(Collected data entries)

----

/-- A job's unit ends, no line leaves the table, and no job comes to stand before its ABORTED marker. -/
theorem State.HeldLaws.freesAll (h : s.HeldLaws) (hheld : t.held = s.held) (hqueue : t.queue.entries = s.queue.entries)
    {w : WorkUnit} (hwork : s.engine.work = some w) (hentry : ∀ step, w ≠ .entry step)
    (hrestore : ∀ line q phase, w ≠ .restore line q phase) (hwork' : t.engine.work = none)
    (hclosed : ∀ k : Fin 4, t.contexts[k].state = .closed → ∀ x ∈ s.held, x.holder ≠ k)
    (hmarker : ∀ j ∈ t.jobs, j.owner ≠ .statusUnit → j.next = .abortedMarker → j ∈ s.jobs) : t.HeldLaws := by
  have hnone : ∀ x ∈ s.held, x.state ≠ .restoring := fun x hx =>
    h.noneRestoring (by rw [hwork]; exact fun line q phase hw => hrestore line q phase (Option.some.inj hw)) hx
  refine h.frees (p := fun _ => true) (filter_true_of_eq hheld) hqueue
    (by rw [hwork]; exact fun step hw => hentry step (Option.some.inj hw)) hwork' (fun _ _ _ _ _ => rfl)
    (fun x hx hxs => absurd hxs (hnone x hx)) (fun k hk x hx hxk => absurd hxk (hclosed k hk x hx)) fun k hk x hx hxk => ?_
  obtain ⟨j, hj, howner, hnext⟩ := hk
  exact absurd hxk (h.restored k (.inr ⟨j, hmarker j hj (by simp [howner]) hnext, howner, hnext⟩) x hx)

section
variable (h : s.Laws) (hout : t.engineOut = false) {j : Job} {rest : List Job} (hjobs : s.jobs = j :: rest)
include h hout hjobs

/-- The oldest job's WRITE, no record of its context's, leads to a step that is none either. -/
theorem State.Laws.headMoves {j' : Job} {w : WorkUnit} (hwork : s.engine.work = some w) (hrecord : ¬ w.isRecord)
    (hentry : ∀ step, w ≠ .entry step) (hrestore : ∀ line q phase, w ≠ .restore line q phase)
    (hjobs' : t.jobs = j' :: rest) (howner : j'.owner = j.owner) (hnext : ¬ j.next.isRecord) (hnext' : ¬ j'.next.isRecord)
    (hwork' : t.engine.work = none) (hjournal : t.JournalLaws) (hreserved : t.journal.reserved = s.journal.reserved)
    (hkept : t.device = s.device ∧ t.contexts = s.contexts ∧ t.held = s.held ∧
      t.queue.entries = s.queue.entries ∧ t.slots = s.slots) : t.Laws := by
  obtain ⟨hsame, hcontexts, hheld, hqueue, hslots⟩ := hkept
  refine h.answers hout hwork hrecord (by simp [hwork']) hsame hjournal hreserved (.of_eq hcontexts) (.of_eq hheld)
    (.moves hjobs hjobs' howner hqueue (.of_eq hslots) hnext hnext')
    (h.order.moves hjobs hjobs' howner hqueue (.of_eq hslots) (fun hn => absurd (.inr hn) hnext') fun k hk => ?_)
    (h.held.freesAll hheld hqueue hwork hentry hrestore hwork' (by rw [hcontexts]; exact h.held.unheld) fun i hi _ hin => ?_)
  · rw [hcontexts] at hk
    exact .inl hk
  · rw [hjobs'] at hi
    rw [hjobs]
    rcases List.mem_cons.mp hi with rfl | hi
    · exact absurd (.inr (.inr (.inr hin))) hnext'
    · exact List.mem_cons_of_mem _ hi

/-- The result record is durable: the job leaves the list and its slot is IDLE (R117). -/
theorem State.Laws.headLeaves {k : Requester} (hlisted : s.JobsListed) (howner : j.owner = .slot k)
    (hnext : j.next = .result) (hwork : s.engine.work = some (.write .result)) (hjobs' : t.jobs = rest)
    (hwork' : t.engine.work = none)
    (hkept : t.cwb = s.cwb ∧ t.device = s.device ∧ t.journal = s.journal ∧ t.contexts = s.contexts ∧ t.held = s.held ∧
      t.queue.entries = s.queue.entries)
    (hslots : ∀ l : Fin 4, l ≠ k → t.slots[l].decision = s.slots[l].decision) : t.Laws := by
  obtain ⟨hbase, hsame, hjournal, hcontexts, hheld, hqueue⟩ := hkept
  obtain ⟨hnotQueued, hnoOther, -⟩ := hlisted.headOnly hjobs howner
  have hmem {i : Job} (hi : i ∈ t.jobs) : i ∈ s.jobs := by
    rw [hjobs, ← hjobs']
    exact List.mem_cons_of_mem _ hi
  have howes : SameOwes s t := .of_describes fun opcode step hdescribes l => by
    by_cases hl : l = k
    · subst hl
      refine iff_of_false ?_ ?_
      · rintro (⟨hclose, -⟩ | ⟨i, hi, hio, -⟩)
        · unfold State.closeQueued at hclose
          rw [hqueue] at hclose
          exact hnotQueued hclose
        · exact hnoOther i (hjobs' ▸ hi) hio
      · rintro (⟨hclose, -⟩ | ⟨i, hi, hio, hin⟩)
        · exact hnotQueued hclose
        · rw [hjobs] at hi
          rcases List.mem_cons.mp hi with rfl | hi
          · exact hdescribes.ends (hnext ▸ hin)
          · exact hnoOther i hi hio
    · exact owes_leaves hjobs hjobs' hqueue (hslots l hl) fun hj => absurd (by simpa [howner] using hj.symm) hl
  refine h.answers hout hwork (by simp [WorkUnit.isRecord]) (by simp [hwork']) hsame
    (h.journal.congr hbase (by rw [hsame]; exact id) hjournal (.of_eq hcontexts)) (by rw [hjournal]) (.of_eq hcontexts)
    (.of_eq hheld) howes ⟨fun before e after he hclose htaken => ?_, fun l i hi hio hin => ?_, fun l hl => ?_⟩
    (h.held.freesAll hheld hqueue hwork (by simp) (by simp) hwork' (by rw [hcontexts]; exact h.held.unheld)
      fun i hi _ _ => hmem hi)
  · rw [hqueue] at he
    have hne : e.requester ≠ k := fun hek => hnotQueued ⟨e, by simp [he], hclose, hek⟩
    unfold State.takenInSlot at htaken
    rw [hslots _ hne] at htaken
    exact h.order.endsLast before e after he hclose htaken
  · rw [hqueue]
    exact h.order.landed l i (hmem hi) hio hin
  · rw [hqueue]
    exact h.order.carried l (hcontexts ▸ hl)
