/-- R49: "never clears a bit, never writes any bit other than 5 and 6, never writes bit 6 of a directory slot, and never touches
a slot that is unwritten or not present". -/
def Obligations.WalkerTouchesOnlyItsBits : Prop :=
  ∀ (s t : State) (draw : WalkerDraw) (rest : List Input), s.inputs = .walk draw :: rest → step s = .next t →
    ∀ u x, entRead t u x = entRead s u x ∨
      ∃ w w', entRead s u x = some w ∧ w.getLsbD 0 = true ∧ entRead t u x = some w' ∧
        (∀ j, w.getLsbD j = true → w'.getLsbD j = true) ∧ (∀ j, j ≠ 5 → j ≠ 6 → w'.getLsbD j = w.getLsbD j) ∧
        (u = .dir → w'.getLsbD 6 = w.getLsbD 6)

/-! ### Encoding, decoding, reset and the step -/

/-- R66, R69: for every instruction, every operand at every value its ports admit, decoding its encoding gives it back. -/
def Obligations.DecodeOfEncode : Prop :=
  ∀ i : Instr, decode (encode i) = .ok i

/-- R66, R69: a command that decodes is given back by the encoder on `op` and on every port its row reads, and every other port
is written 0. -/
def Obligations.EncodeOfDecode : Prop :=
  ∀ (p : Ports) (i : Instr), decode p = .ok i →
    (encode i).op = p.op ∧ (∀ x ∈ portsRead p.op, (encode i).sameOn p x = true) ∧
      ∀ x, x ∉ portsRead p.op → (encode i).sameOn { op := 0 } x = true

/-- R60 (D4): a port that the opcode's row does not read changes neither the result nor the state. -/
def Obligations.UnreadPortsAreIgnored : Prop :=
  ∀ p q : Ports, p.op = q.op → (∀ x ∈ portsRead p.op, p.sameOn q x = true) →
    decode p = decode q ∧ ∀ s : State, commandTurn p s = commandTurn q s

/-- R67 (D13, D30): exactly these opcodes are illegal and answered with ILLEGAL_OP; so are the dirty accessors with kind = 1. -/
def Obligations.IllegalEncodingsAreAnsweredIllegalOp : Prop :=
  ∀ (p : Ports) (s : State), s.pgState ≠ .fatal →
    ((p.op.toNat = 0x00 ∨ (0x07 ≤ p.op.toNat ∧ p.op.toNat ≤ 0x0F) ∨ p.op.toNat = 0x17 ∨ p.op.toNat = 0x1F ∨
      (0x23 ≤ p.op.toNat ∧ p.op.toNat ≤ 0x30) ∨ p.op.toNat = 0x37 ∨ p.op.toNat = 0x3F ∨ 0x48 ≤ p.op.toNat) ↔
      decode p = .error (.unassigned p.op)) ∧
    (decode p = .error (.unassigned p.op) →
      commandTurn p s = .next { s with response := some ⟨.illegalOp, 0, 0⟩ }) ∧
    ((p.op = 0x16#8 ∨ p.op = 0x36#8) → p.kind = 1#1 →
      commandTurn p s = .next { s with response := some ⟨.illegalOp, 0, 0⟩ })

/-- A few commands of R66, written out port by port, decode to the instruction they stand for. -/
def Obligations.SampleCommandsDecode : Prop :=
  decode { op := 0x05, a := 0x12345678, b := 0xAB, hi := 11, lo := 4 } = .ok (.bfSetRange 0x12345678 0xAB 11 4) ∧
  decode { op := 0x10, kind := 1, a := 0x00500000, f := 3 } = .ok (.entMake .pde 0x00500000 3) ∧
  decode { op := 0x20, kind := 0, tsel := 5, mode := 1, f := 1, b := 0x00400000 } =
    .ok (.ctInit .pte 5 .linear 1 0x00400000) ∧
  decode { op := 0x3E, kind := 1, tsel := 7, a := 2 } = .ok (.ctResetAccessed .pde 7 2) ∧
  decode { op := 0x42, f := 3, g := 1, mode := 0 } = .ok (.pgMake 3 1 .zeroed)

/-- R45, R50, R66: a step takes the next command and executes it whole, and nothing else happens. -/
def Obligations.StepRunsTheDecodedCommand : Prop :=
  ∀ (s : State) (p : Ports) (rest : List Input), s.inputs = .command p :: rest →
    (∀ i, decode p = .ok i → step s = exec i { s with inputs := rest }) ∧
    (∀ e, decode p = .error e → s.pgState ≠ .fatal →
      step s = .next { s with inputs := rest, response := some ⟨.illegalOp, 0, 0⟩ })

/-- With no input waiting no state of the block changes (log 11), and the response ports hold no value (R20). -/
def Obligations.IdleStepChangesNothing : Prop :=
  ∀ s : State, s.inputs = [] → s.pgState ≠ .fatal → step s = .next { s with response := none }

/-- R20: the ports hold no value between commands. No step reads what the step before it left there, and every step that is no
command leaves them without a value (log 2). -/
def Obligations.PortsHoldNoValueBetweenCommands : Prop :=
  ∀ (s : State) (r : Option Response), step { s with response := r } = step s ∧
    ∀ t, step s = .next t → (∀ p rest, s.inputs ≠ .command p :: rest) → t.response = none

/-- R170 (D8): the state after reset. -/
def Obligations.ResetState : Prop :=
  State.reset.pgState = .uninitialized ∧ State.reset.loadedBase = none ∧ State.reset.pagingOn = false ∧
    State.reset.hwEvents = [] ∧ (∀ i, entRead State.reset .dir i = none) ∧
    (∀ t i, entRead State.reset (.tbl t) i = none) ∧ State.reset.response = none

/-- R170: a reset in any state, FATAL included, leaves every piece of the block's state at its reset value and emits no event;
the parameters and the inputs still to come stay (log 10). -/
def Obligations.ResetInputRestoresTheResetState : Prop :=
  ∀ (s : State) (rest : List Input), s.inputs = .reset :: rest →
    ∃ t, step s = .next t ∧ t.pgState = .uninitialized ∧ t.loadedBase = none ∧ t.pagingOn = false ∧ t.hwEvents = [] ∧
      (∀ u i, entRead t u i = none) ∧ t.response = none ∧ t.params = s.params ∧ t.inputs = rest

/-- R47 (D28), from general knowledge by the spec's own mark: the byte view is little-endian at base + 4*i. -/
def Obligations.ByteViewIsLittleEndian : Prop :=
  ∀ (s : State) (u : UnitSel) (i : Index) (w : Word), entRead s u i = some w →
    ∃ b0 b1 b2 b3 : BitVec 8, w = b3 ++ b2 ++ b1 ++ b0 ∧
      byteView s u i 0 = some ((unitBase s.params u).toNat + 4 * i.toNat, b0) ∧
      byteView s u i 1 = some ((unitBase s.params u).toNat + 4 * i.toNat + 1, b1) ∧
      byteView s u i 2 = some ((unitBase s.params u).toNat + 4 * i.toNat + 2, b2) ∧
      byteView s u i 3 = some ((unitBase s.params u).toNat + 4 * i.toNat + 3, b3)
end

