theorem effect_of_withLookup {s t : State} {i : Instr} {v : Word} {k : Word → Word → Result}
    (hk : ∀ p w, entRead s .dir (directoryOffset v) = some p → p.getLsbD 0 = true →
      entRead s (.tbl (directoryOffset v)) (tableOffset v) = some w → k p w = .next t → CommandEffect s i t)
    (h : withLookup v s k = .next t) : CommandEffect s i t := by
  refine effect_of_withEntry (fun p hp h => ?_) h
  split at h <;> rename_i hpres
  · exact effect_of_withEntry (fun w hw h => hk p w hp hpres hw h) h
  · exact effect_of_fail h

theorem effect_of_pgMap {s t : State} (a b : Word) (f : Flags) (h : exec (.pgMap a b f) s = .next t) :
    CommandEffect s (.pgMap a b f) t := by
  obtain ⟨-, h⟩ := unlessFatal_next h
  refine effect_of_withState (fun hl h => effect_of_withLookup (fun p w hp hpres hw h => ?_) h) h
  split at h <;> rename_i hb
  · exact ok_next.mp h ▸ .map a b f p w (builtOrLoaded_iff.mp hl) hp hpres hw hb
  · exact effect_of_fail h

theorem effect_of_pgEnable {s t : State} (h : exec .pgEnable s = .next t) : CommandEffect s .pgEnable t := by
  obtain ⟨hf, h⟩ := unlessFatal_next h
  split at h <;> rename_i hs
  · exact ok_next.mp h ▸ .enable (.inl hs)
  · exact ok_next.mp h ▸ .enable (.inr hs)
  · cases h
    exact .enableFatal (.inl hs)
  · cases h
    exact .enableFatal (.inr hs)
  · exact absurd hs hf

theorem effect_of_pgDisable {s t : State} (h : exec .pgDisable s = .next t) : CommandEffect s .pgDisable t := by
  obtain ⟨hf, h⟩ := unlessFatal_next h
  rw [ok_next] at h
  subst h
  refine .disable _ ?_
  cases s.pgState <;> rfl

----

What to work on = Each line above with the word "reads" must be returned.

Result of this task =
/-- R66, R69: a command that decodes is given back by the encoder on `op` and on every port its row reads, and every other port
/-- R20: the ports hold no value between commands. No step reads what the step before it left there, and every step that is no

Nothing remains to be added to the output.